>Assemble a part list
pcpartpicker.com
>How to assemble a PC
youtu.be
Want help?
>State budget & CURRENCY
>Post at least some attempt at a parts list
>List your uses, e.g. Gaming, Video Editing, VM Work
>For monitors, include purpose (e.g., photoediting, gaming) and graphics card pairing (if applicable)
CPUs
>Athlon 200GE - HTPC, web browsing, bare minimum gaming (can be OC'd on mobos with the right BIOS)
>R3 2200G - Minimum 30-60fps gaming. 2400G/3400G may be worth to less likely require a CPU upgrade when adding a dGPU
>R5 2600 - 60fps+ gaming CPU with great value
>R5 3600 - Great gaming CPU
>R7 3700X - Overkill gaming CPU
>Wait for Threadripper gen3 - Extreme overkill gaming with its larger cache
>R7 1700 - Budget production
>R9 3900X - Professional tasks
RAM
>Do NOT use a single DIMM. 2 sticks for a typical dual channel CPU
>CPUs benefit from fast RAM; 3200CL16 or Micron E-die ("AES" in P/N) recommended
>AMD B & X chipsets and Intel Z chipsets support XMP
GPUs
1080p
>RX 570/580 8GB - Can be found on sale/used for cheap.
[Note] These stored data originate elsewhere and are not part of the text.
theorem settleSign_power (s : State) : (settleSign s).power.state = s.power.state ∧ (settleSign s).power.ignition = s.power.ignition := by
  unfold settleSign shutPort goDown deliverDown
  dsimp only
  split_ifs <;> simp [notifyLink]

/-- Settles O39: the fare engine, the shift and the units by `copiedMotion_moved`, what is told by `takeMotion_told`. -/
theorem motionTaken : Obligations.MotionTaken := by
  unfold Obligations.MotionTaken
  intro a s hi lo flags ha hon hup hshut count delta wakes unknown dropped
  have hframe : arrive a .motion [hi, lo, flags] s
      = handAndCopy .v (frameOf .motion a.route a.tag [hi, lo, flags]) a.order s.parked (takeMotion a.order [hi, lo, flags]) (s.heard a) := by
    rw [arrive_of_up a .motion _ (by rw [ha]; exact hup) (by rw [ha]; exact hshut) (by rw [ha]; decide) (by rw [ha]; rfl), ha]
    rfl
  let t := handAndCopy .v (frameOf .motion a.route a.tag [hi, lo, flags]) a.order s.parked (takeMotion a.order [hi, lo, flags]) (s.heard a)
  have hexec : exec (.motion a [hi, lo, flags]) s = .next (settleSign t) := (event_of_on _ _ hon).trans (by rw [hframe])
  have hmoved : (s.heard a).Moved count flags a.order.flagsFirst t := copiedMotion_moved ..
  have hfare : (settleSign t).fare = t.fare := (settleSign_fare t).1
  have hparty : ∀ i, (settleSign t).party i = t.party i := settleSign_party t
  have hshift : (settleSign t).shift = t.shift := settleSign_shift t
  obtain ⟨hstate, hignition⟩ := settleSign_power t
  have hsign : (settleSign t).sign = t.sign := (settleSign_intercom t).2
  refine ⟨settleSign t, hexec, by rw [hfare]; exact hmoved.lastCount, by rw [hfare]; exact hmoved.known, hstate.trans hmoved.state,
    hignition.trans hmoved.ignition, by rw [hsign]; exact hmoved.alarmSeen, by rw [hsign]; exact hmoved.latch,
    fun h i => (hparty i).trans (hmoved.dropped h i), fun h => hshift.trans (hmoved.unknown h), fun h hi => hshift.trans (hmoved.implausible h hi),
    fun h => ⟨fun i hm => (hparty i).trans (hmoved.standing h i hm), hshift.trans (hmoved.pulses h), fun hoff i hm => (hparty i).trans (hmoved.metered h hoff i hm)⟩,
    fun hrun hnowhere => ?_, ?_⟩
  · have hw : ¬ (s.heard a).wakes flags := fun h => by
      have : s.power.state = .parked := h.1
      simp [hrun] at this
    have hdrops : dropped ↔ (s.heard a).dropsCount count := by
      have : ¬ wakes := hw
      simp only [dropped, unknown, this, false_and, or_false]
      rfl
    have ht : t = takeMotion a.order [hi, lo, flags] (s.heard a) := by
      have hcopy : ∀ u : State, u.link.face = (s.heard a).link.face → copyTelemetry .v (frameOf .motion a.route a.tag [hi, lo, flags]) s.parked u = u := fun u hu =>
        copyTelemetry_nowhere _ _ ((congrArg (fun x : LinkFace => x.telemetryRoutes.v.targets) hu).trans hnowhere)
      simp only [t, handAndCopy, hcopy _ rfl, hcopy _ (takeMotion_beside hw a.order hi lo).1, ite_self]
    have hsettled : settleSign t = t := settleSign_of_run _ (hmoved.state.trans ((if_neg hw).trans hrun))
    rw [hsettled, ht]
    obtain ⟨hdropped, haccepted⟩ := takeMotion_told hw a.order hi lo
    have hc : (s.heard a).port .c = s.port .c := State.port_setPort_other _ _ _ _ (by rw [ha]; decide)
    have hd : (s.heard a).port .d = s.port .d := State.port_setPort_other _ _ _ _ (by rw [ha]; decide)
    have hshown : ∀ x : PortState, x.shownConsole (s.heard a) (takeMotion a.order [hi, lo, flags] (s.heard a))
        = x.shownConsole s (takeMotion a.order [hi, lo, flags] (s.heard a)) := fun x => PortState.shownConsole_congr _ _ _ _ _ rfl rfl
    refine ⟨fun h => ?_, fun h hoff => ?_, ?_⟩
    · rw [← hshown, (hdropped (hdrops.mp h)).1, hc]
      rfl
    · rw [← hshown, (haccepted (mt hdrops.mpr h)).1 hoff, hc]
    · intro rises alarm motion began
      have hbegan : (s.heard a).towardD = began := Prod.ext hd rfl
      have halarm : (s.heard a).alarmed (flags.getLsbD 1) = alarm := funext fun y => by
        simp only [State.alarmed, alarm, rises, State.isUp, hd]
        rfl
      change (takeMotion a.order [hi, lo, flags] (s.heard a)).towardD = _
      by_cases h : dropped
      · have hmotion : motion = (s.heard a).droppedTold := funext fun y => if_pos h
        rw [(hdropped (hdrops.mp h)).2, halarm, hmotion, hbegan]
      · have hmotion : motion = id := funext fun y => if_neg h
        rw [(haccepted (mt hdrops.mpr h)).2, halarm, hmotion, hbegan]
        exact (ite_self _).symm
  · by_cases hw : wakes
    · rw [settleSign_of_not_pending (hmoved.pending.trans (if_pos hw)), if_pos hw]
      exact copiedMotion_changesOnly _ _ _ _ _ _ _ (by simp) fun _ => by simp
    · rw [if_neg hw]
      have hpending : t.power.shutPending = (s.heard a).power.shutPending := hmoved.pending.trans (if_neg hw)
      refine (State.changesOnly_settleSign (bs := [.fare, .milestone, .shift, .sign, .intercom, .power]) hpending
        (copiedMotion_changesOnly _ _ _ _ _ _ _ (by simp) fun h => absurd h hw)).mono ?_
      change (if s.power.shutPending = true then [Block.link, .power] else []) ++ _ ⊆ (_ : List Block)
      split <;> simp

end Sys2Proof.Machine
end

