theorem promote_port_k (s : State) : (promote s).port .k = (s.port .k).offeredNext s.payment.policy.tipPercent s.payment.queue := by
  unfold promote
  cases s.payment.queue with
  | nil => rfl
  | cons r rest => exact emit_port_same ..

section offer
variable (i : Fin 4) (offered : Nat) (s : State)

theorem offerJoined_fare : (offerJoined i offered s).fare = s.fare.withParty i { s.party i with state := .paying } := by
  unfold offerJoined
  split <;> simp [offerTaken_eq, State.setPayment]

theorem offerJoined_payment : (offerJoined i offered s).payment = { s.payment with
    queue := s.payment.queue ++ [(⟨i, offered, if s.payment.queue = [] then .offered else .queued, none, none, none, none⟩ : Record)],
    offerTimer := if s.payment.queue = [] then some 120000 else s.payment.offerTimer } := by
  unfold offerJoined
  by_cases hq : s.payment.queue = []
  · simp [hq, promote_payment, State.setPayment, offerTaken_eq, promotedQueue]
  · simp [hq, State.setPayment, offerTaken_eq]

theorem offerJoined_tripTold : s.tripTold (offerJoined i offered s) i (s.party i).trip := by
  refine (tripTold_partyMoved i { s.party i with state := .paying } s).beside ?_ ?_
  · exact .ite ((State.Beside.setPayment _ _).trans (.promote _)) (.setPayment _ _)
  · unfold offerJoined
    split
    · rw [promote_request]
      rfl
    · rfl

theorem offerJoined_port_k : (offerJoined i offered s).port .k = if s.payment.queue = [] then
    (s.port .k).placed (payFrame .chargeOffer (byte i.val :: be 4 offered ++ [byte s.payment.policy.tipPercent])) else s.port .k := by
  have hk : (offerTaken i s).port .k = s.port .k := partyMoved_port_other _ _ _ _ (by decide) (by decide) (by decide)
  unfold offerJoined
  split
  · rename_i hq
    have hpayment : (offerTaken i s).payment = s.payment := by simp [offerTaken_eq]
    rw [promote_port_k, State.setPayment_port, hk]
    simp [State.setPayment, hq, PortState.offeredNext]
  · exact hk

theorem actOfferCard_eq {n : Byte} {i : Fin 4} (hn : n.toNat = i.val) {amount : Nat} {s : State} (hhold : (s.party i).state = .hold) (hup : s.isUp .k = true)
    (hdue : amount ≤ (s.party i).due) :
    actOfferCard n amount s = (offerJoined i (if amount = 0 then (s.party i).due else amount) s,
      .ok (be 4 (if amount = 0 then (s.party i).due else amount) ++ [enc RecordState.all (if s.payment.queue = [] then .offered else .queued)])) := by
  have hd : ¬ (s.party i).due < amount := Nat.not_lt.mpr hdue
  simp only [actOfferCard, onSlot, index_of_toNat hn, hhold, beq_self_eq_true, if_true, hup, Bool.not_true, Bool.false_eq_true, if_false, hd,
    List.isEmpty_iff, offerJoined]

end offer
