-- ==== Sys2Proof/Proofs/ShiftRequests.lean ====
section
/-! PROOFS. The shift's requests (R92 to R97), the totals and the reports (R105 to R110), and the statements `ShiftRequests` and `TotalsAndReports`. -/
set_option Elab.async false
namespace Sys2Proof.Machine

/-! ### The sign under a new shift state (R112) -/

theorem deliverShift_sign_shift (s : State) : (deliverShift s).sign.shift = s.shift.state :=
  congrArg SignInputs.shift (deriveSign_inputs (s := { s with sign := { s.sign with shift := s.shift.state } }))

theorem deliverShift_port_other (s : State) (r : Port) (h : r ≠ .s) : (deliverShift s).port r = s.port r := deriveSign_port_other _ r h

theorem bothTold_notifyBoth {b v : State} (n : Notice) (fields : List Byte) (hrequest : v.request = b.request) (hc : v.port .c = b.port .c)
    (hd : v.port .d = b.port .d) : b.bothTold (notifyBoth n fields v) n fields := by
  refine ⟨?_, ?_, ?_⟩
  · rw [notifyBoth_request, hrequest]
  · rw [notifyBoth_port_c, hrequest, hc]
  · rw [notifyBoth_port_d, hrequest, hd]

/-- The shift's state moved, and the sign told (R95, R112). -/
def shiftMoved (x : ShiftUnit) (s : State) : State := deliverShift (s.setShift x)

/-- The shift closed: the share flag and the override cleared with it in one derivation (R96, R97). -/
def shiftClosed (s : State) : State :=
  let x := { s.shift with state := .closed, snapshot := none, reports := s.shift.reports ++ [{ s.livePages with state := .closed }] }
  let t : State := { s with shift := x, fare := { s.fare with share := false } }
  deriveSign
    { t with sign := { t.sign with offDuty := false, riding := t.ridingCount, share := false, seatLimit := t.seatLimit, shift := .closed } }

/-- The shift unit that an accepted SHIFT_OPEN leaves (R93, R94). -/
def State.openedShift (s : State) (driver : Nat) : ShiftUnit :=
  { s.shift with
    state := .opened, number := nextShiftNumber s.shift.number, driverId := driver, openTime := s.tariff.clock,
    setId := s.tariff.setId, changes := s.tariff.changes, totals := .zero }

section shift
variable (s : State)

theorem shiftMoved_told (x : ShiftUnit) :
    (shiftMoved x s).shift = x ∧ (shiftMoved x s).sign.shift = x.state ∧ (∀ r, r ≠ .s → (shiftMoved x s).port r = s.port r)
      ∧ (shiftMoved x s).request = s.request :=
  ⟨deriveSign_shift _, deliverShift_sign_shift _, deliverShift_port_other (s.setShift x), deriveSign_request _⟩

theorem actShiftOpen_done {s : State} {driver : Nat} (hclosed : s.shift.state = .closed) (hset : s.setInForce = true) (hdriver : driver ≤ 999999)
    (hroom : s.shift.reports.length < 8) :
    actShiftOpen driver s = (notifyShift false (shiftMoved (s.openedShift driver) s), .ok (be 2 (nextShiftNumber s.shift.number))) := by
  have hd : ¬ 999999 < driver := Nat.not_lt.mpr hdriver
  have hr : ¬ Config.reportCapacity ≤ s.shift.reports.length := Nat.not_le.mpr hroom
  simp only [actShiftOpen, hclosed, ne_eq, not_true_eq_false, if_false, hset, Bool.not_true, Bool.false_eq_true, hd, hr]
  rfl

theorem actShiftClose_done {s : State} (hopen : s.shift.state ≠ .closed) (hidle : s.everyIdle = true) :
    actShiftClose s = (notifyShift true (shiftClosed s), .ok (be 2 s.shift.number ++ [byte (s.shift.reports.length + 1)])) := by
  simp only [actShiftClose, hopen, if_false, hidle, Bool.not_true, Bool.false_eq_true, List.length_append, List.length_singleton]
  rfl

theorem shiftClosed_inputs : (shiftClosed s).sign.offDuty = false ∧ (shiftClosed s).sign.shift = .closed := by
  have hinputs := fun t => deriveSign_inputs (s := t)
  exact ⟨congrArg SignInputs.offDuty (hinputs _), congrArg SignInputs.shift (hinputs _)⟩

end shift

/-- Settles O51. -/
theorem shiftRequests : Obligations.ShiftRequests := by
  unfold Obligations.ShiftRequests
  intro a s
  have hheardC : (s.heard a).shift = s.shift := rfl
  refine ⟨fun h d2 d1 d0 => ?_, fun h => ⟨fun hno => ?_, fun hopen hidle => ?_, fun hopen hidle => ?_⟩, fun h => ⟨fun hno => ?_, fun hbreak => ?_⟩,
    fun h => ⟨fun hclosed => ?_, fun hopen hidle => ?_, fun hopen hidle => ?_⟩⟩
  · intro refused
    have hread : RequestName.shiftOpen.read a.port [d2, d1, d0] = some (actShiftOpen (num [d2, d1, d0])) := rfl
    have hrefused : ∀ {reason : Reason}, actShiftOpen (num [d2, d1, d0]) (s.heard a) = (s.heard a, .refuse reason) → refused reason := fun hact =>
      exec_refused (r := .shiftOpen) (args := [d2, d1, d0]) h (by simp) hread hact
    refine ⟨fun hno => hrefused (if_pos hno), fun hclosed => ?_⟩
    have hstate : ¬ (s.heard a).shift.state ≠ .closed := not_not.mpr hclosed
    refine ⟨fun hset => hrefused ?_, fun hset hdriver => hrefused ?_, fun hset hdriver hfull => hrefused ?_, fun hset hdriver hroom => ?_⟩
    · exact (if_neg hstate).trans (if_pos (by rw [Bool.not_eq_true']; exact hset))
    · exact (if_neg hstate).trans ((if_neg (by rw [Bool.not_eq_true', Bool.not_eq_false]; exact hset)).trans (if_pos hdriver))
    · exact (if_neg hstate).trans ((if_neg (by rw [Bool.not_eq_true', Bool.not_eq_false]; exact hset)).trans
        ((if_neg (Nat.not_lt.mpr hdriver)).trans (if_pos hfull)))
    · intro number
      have hdone := actShiftOpen_done (s := s.heard a) hclosed hset hdriver hroom
      obtain ⟨hexec, hreach⟩ := exec_reaches (r := .shiftOpen) (args := [d2, d1, d0]) h (by simp) hread hdone
      obtain ⟨hshift, hsign, hport, hrequest⟩ := shiftMoved_told (s.heard a) ((s.heard a).openedShift (num [d2, d1, d0]))
      refine ⟨_, hexec, ?_, ?_, ?_, hreach⟩
      · exact (notifyBoth_shift ..).trans hshift
      · exact (congrArg SignUnit.shift (notifyBoth_sign ..)).trans hsign
      · have htold := bothTold_notifyBoth (b := s.heard a) .shift (0 :: be 2 number) hrequest (hport .c (by decide)) (hport .d (by decide))
        rw [notifyShift, hshift]
        exact htold
  · exact exec_refused (r := .shiftBreak) (args := []) h (by simp) rfl (if_pos hno)
  · exact exec_refused (r := .shiftBreak) (args := []) h (by simp) rfl
      ((if_neg (not_not.mpr hopen)).trans (if_pos (by rw [Bool.not_eq_true']; exact hidle)))
  · have hdone : actShiftBreak (s.heard a) = (shiftMoved { s.shift with state := .onBreak } (s.heard a), .ok [2]) :=
      (if_neg (not_not.mpr hopen)).trans (if_neg (by rw [Bool.not_eq_true', Bool.not_eq_false]; exact hidle))
    obtain ⟨hexec, hreach⟩ := exec_reaches (r := .shiftBreak) (args := []) h (by simp) rfl hdone
    obtain ⟨hshift, hsign, hport, -⟩ := shiftMoved_told (s.heard a) { s.shift with state := .onBreak }
    exact ⟨_, hexec, hshift, hsign, hport .c (by decide), hport .d (by decide), hreach⟩
  · exact exec_refused (r := .shiftResume) (args := []) h (by simp) rfl (if_pos hno)
  · have hdone : actShiftResume (s.heard a) = (shiftMoved { s.shift with state := .opened } (s.heard a), .ok [1]) := if_neg (not_not.mpr hbreak)
    obtain ⟨hexec, hreach⟩ := exec_reaches (r := .shiftResume) (args := []) h (by simp) rfl hdone
    obtain ⟨hshift, hsign, hport, -⟩ := shiftMoved_told (s.heard a) { s.shift with state := .opened }
    exact ⟨_, hexec, hshift, hsign, hport .c (by decide), hport .d (by decide), hreach⟩
  · exact exec_refused (r := .shiftClose) (args := []) h (by simp) rfl (if_pos hclosed)
  · exact exec_refused (r := .shiftClose) (args := []) h (by simp) rfl
      ((if_neg hopen).trans (if_pos (by rw [Bool.not_eq_true']; exact hidle)))
  · obtain ⟨hexec, hreach⟩ := exec_reaches (r := .shiftClose) (args := []) h (by simp) rfl (actShiftClose_done (s := s.heard a) hopen hidle)
    obtain ⟨hduty, hstate⟩ := shiftClosed_inputs (s.heard a)
    have hport : ∀ r, r ≠ .s → (shiftClosed (s.heard a)).port r = (s.heard a).port r := fun r hr => deriveSign_port_other _ r hr
    have hnumber : (shiftClosed (s.heard a)).shift.number = s.shift.number := by
      rw [shiftClosed, deriveSign_shift]
      rfl
    have hrequest : (shiftClosed (s.heard a)).request = (s.heard a).request := by
      rw [shiftClosed, deriveSign_request]
    refine ⟨_, hexec, (notifyBoth_shift ..).trans (deriveSign_shift _), (notifyBoth_fare ..).trans (deriveSign_fare _),
      (congrArg SignUnit.offDuty (notifyBoth_sign ..)).trans hduty, (congrArg SignUnit.shift (notifyBoth_sign ..)).trans hstate, ?_, hreach⟩
    have htold := bothTold_notifyBoth (b := s.heard a) .shift (1 :: be 2 s.shift.number) hrequest (hport .c (by decide)) (hport .d (by decide))
    rw [notifyShift, hnumber]
    exact htold

/-! ### Totals and reports (R105 to R110) -/

theorem Snapshot.mark_eq (x : Snapshot) (page : Fin 3) : x.mark page =
    if (x.read0 || page == 0) && (x.read1 || page == 1) && (x.read2 || page == 2) then none
    else some ⟨x.pages, x.read0 || page == 0, x.read1 || page == 1, x.read2 || page == 2⟩ := by
  fin_cases page <;> simp [mark]

theorem Snapshot.mark_fresh (p : Pages) (page : Fin 3) : mark ⟨p, false, false, false⟩ page = some ⟨p, page == 0, page == 1, page == 2⟩ := by
  fin_cases page <;> rfl

section totals
variable {n : Byte} {page : Fin 3} {s : State}

theorem actTotalsRead_held {x : Snapshot} (hn : n.toNat = page.val) (hx : s.shift.snapshot = some x) (freeze : Bool) :
    actTotalsRead n freeze s = ({ s with shift := { s.shift with snapshot := x.mark page } }, .ok (pageBytes .snapshot 0 x.pages page)) := by
  simp only [actTotalsRead, index_of_toNat hn, hx]
  rfl

theorem actTotalsRead_free (hn : n.toNat = page.val) (hx : s.shift.snapshot = none) (freeze : Bool) :
    actTotalsRead n freeze s = if freeze ∧ s.shift.live then
        ({ s with shift := { s.shift with snapshot := some ⟨s.livePages, page == 0, page == 1, page == 2⟩ } },
          .ok (pageBytes .snapshot 0 s.livePages page))
      else (s, .ok (pageBytes .live 0 s.livePages page)) := by
  simp only [actTotalsRead, index_of_toNat hn, hx, Snapshot.mark_fresh]
  rfl

theorem ShiftUnit.live_iff (x : ShiftUnit) : x.live = true ↔ x.state ≠ .closed := by
  simp [live]

end totals

/-- Settles O52. -/
theorem totalsAndReports : Obligations.TotalsAndReports := by
  unfold Obligations.TotalsAndReports
  have hread : ∀ (n : Byte) (freeze : Bool), readTotalsRead [n, flag freeze] = some (actTotalsRead n freeze) := fun n freeze => by
    simp only [readTotalsRead, flagOf_flag, Option.map_some]
  refine ⟨fun a s n hn => ⟨fun h freeze => ?_, fun h k => ?_⟩, fun a s n page hn => ⟨fun h => ⟨fun x freeze hx => ?_, fun hx hopen => ?_, fun freeze hx hlive => ?_⟩,
    fun h => ?_, fun h k => ⟨fun p hp hk => ?_, fun hk hle => ?_, fun hk => ?_⟩, fun h hi lo => ⟨fun hempty => ?_, fun p rest hreports => ⟨fun hne => ?_, fun heq => ?_⟩⟩⟩⟩
  · exact exec_refused (r := .totalsRead) (args := [n, flag freeze]) h (by simp) (hread n freeze) (by simp [actTotalsRead, index_of_ge hn])
  · exact exec_refused (r := .reportRead) (args := [k, n]) h (by simp) rfl (by simp [actReportRead, index_of_ge hn])
  · have hdone := actTotalsRead_held (s := s.heard a) hn hx freeze
    rw [Snapshot.mark_eq] at hdone
    exact exec_done (r := .totalsRead) (args := [n, flag freeze]) h (by simp) (hread n freeze) hdone
  · have hdone := (actTotalsRead_free (s := s.heard a) hn hx true).trans (if_pos ⟨rfl, (ShiftUnit.live_iff _).mpr hopen⟩)
    exact exec_done (r := .totalsRead) (args := [n, 1]) h (by simp) (hread n true) hdone
  · refine exec_answered (r := .totalsRead) (args := [n, flag freeze]) h (by simp) (hread n freeze) ((actTotalsRead_free (s := s.heard a) hn hx freeze).trans (if_neg ?_))
    rintro ⟨hfreeze, hopen⟩
    rcases hlive with hclosed | hno
    · exact (ShiftUnit.live_iff _).mp hopen hclosed
    · simp [hno] at hfreeze
  · exact exec_done (r := .totalsThaw) (args := []) h (by simp) rfl rfl
  · refine exec_answered (r := .reportRead) (args := [k, n]) h (by simp) rfl ?_
    have hp' : (s.heard a).shift.reports[k.toNat]? = some p := hp
    simp only [actReportRead, index_of_toNat hn, if_neg (Nat.not_lt.mpr hk), hp']
    rfl
  · refine exec_refused (r := .reportRead) (args := [k, n]) h (by simp) rfl ?_
    have hp' : (s.heard a).shift.reports[k.toNat]? = none := List.getElem?_eq_none hk
    simp only [actReportRead, index_of_toNat hn, if_neg (Nat.not_lt.mpr hle), hp']
  · refine exec_refused (r := .reportRead) (args := [k, n]) h (by simp) rfl ?_
    simp only [actReportRead, index_of_toNat hn, if_pos hk]
  · refine exec_refused (r := .reportDrop) (args := [hi, lo]) h (by simp) rfl ?_
    have hreports : (s.heard a).shift.reports = [] := hempty
    simp only [actReportDrop, hreports]
  · refine exec_refused (r := .reportDrop) (args := [hi, lo]) h (by simp) rfl ?_
    have hreports' : (s.heard a).shift.reports = p :: rest := hreports
    simp only [actReportDrop, hreports', if_pos hne]
  · have hdone : actReportDrop (num [hi, lo]) (s.heard a) = ((s.heard a).setShift { s.shift with reports := rest }, .ok [byte rest.length]) := by
      have hreports' : (s.heard a).shift.reports = p :: rest := hreports
      simp only [actReportDrop, hreports', if_neg (not_not.mpr heq)]
      rfl
    exact exec_done (r := .reportDrop) (args := [hi, lo]) h (by simp) rfl hdone

end Sys2Proof.Machine
end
Look for 570s which are >1240MHz boost
>GTX 1660/TI / Vega56 - higher fps / more demanding games; only worth it on sale as normal cost is overpriced
>RX 5700 - higher FPS
1440p
>RX 5700 - standard, 70-100FPS+ gaming
>RX 5700XT - higher FPS
2160p (4K)
>RX 5700XT/2070S - budget option. Upscale with RIS/CAS
>2080Ti - best for 4K, but poor value
>RX 570/580 stock is becoming limited as RX 5600 launch approaches
General
>Yes, adaptive sync (g/free-sync) is important for gaming
>HDD are defunct except for servers, NAS, and sub-$400 builds; SSDs are cheap now
>Beware sites which rank CPUs by arbitrary, obfuscated scores (eg userbenchmark, passmark, cpuboss), and comparisons which only use averages and not 1% minimums nor framegraphs
>AM4 VRMs, Monitors & Storage/SSD guidelines under "more"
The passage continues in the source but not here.